All of these people have sent it to me in good humor, because they are intelligent people who understand that the unnaturally adorable kitten was never in danger. From a lot of the comments that I’ve read, on youtube and facebook, other viewers are under the impression that the cat was in danger the whole time, and that the cat was fleeing for its life. Well, it was fleeing for its life, because cats are stupid. The bearded dragon was never going to hurt the kitten. The bearded dragon can’t hurt the kitten — beardies fight by tail-biting and trying to sit on each other. Mostly the sitting part. Whoever sits on the other is the bigger, badder lizard, and so the weaker lizard better leave the badder lizard’s territory lest his tail get all kinds of messed up.


via Wikipedia

This is the bearded dragon’s fighting face. It’s kind of adorable. The bearded dragon’s name comes from that “beard”, a gigantic jowl under the chin that they puff up when they’re ready to fight. It’s meant to make them look bigger. They also puff out their skin and stand up on their legs in order to seem bigger.

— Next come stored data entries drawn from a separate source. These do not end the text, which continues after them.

/-- R306 (b), (c): whatever the sink answers, a DCENC or ACENC that passes its checks answers a next
state in which no byte of the stream is lost, the predictor of a DCENC holds the DC, and only the packer
and, on a SinkError, STATUS and ERRINFO have changed besides. R72, R300: where the sink refuses a byte that
the bits of the command fill, or the 0x00 after it, the bytes before it are in the stream, BITACC holds the
byte, BITIDX is 0, and ERRINFO is the byte that could not be written. BLKENC, with its tables built, does what
its five commands do one after the other, an error included: a RangeError keeps what FDCT did, and a
SymbolMissing keeps F, Q and Z and, in the ACENC step, all that the DC step did. -/
def Obligations.CodingPartialEffects : Prop :=
  ∀ (s : State) (b : Nat), s.status.err = false → b ≤ 5 → TablesBuilt s →
    let ends := fun t : State => s.sink.stream <+: t.sink.stream ∧
      ((t.status = { s.status with done := false } ∧ t.errinfo = s.errinfo) ∨
        t.status = ⟨true, false, 0x02⟩)
    (∀ dc : Coef, s.tableValid (tdc (group b)) = true →
      Buf.get (elemIndex b 0) s.bufZ = some dc →
      vliSize (dc.toInt - (s.pred (slot b)).toInt) ≤ 11 →
      (∃ t, exec (.dcenc b) s = .next t ∧ ends t ∧
        t = { (s.setDone false).setPred (slot b) dc with
          bitacc := t.bitacc, bitidx := t.bitidx, sink := t.sink
          status := t.status, errinfo := t.errinfo }) ∧
      StopsAtSink (exec (.dcenc b) s) s (s.setPred (slot b) dc)
        (valueBits (tdc (group b)) 0 (dc.toInt - (s.pred (slot b)).toInt))) ∧
    (∀ z : Nat → Coef, s.tableValid (tac (group b)) = true →
      (∀ k, 1 ≤ k → k < 64 →
        Buf.get (elemIndex b k) s.bufZ = some (z k) ∧ vliSize (z k).toInt ≤ 10) →
      (∃ t, exec (.acenc b) s = .next t ∧ ends t ∧
        t = { s with
          bitacc := t.bitacc, bitidx := t.bitidx, sink := t.sink
          status := t.status, errinfo := t.errinfo }) ∧
      StopsAtSink (exec (.acenc b) s) s s ((acSymbolsOf z).flatMap (acBits (tac (group b))))) ∧
    (s.tableValid (tdc (group b)) = true → s.tableValid (tac (group b)) = true →
      exec (.blkenc b) s = runCommands (blockCommands b) s ∧
      ∀ t, exec (.blkenc b) s = .next t →
        (t.status = ⟨true, false, 0x08⟩ → ∃ u, exec (.fdct b) s = .next u ∧
          t = { u with status := t.status, errinfo := t.errinfo, tie := t.tie }) ∧
        (t.status = ⟨true, false, 0x07⟩ → ∃ u,
          runCommands [.fdct b, .quant b, .zz b] s = .next u ∧ u.status.err = false ∧
          t.bufF = u.bufF ∧ t.bufQ = u.bufQ ∧ t.bufZ = u.bufZ ∧
          (t = { u with status := t.status, errinfo := t.errinfo } ∨
            ∃ v, exec (.dcenc b) u = .next v ∧ v.status.err = false ∧
              t = { v with status := t.status, errinfo := t.errinfo })))

/-- R214 (3): a DC difference of a size above 11 raises SymbolMissing with t << 16 | s, and changes
nothing else. -/
def Obligations.DcSymbolMissing : Prop :=
  ∀ (s : State) (b : Nat) (dc : Coef), s.status.err = false → b ≤ 5 →
    s.tableValid (tdc (group b)) = true → Buf.get (elemIndex b 0) s.bufZ = some dc →
    11 < vliSize (dc.toInt - (s.pred (slot b)).toInt) →
    exec (.dcenc b) s = .next (s.erring 0x07 (BitVec.ofNat 32
      (tdc (group b) * 2 ^ 16 + vliSize (dc.toInt - (s.pred (slot b)).toInt))))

via David Kleinert Photography

The reason why their fighting stance is to look bigger is because they don’t really want to fight. They’re actually kind of pathetic. Their claws can scratch, but they don’t break skin. They don’t have teeth or venom. They’re pathetic in a fight. No, their fighting stance is designed to stop a fight before it starts. That is probably why their fighting face is so endearing to humans. Lookit the lil lizard trying to look tough!


You’ll also notice that at no point in the video does either lizard ever whip out this face. The lizards remain calm and collected the entire time. When the one lizard does feel threatened, he simply walks away. He doesn’t even run, just walks. The other lizard takes a few steps towards the cat, and then another few steps. The kitten freaks out, but part of the humor is that the reaction is entirely over-the-top. The lizard shows no sign of wanting to fight, and even if the lizard did want to fight, the kitten has bigger claws and a faster reaction time.

Here is a video that went viral for a while that was a much more accurate depiction of cat/lizard relations. The lizard might be mildly freaking out, but makes very few signs of it — those signs are easily interpreted by the uneducated viewer as a sign of enjoying the cuddling. The cat is entirely in control of the relationship. Absolutely no one would see this video and think the cat is danger. Cats are more powerful than bearded dragons. Even kittens are more powerful than bearded dragons.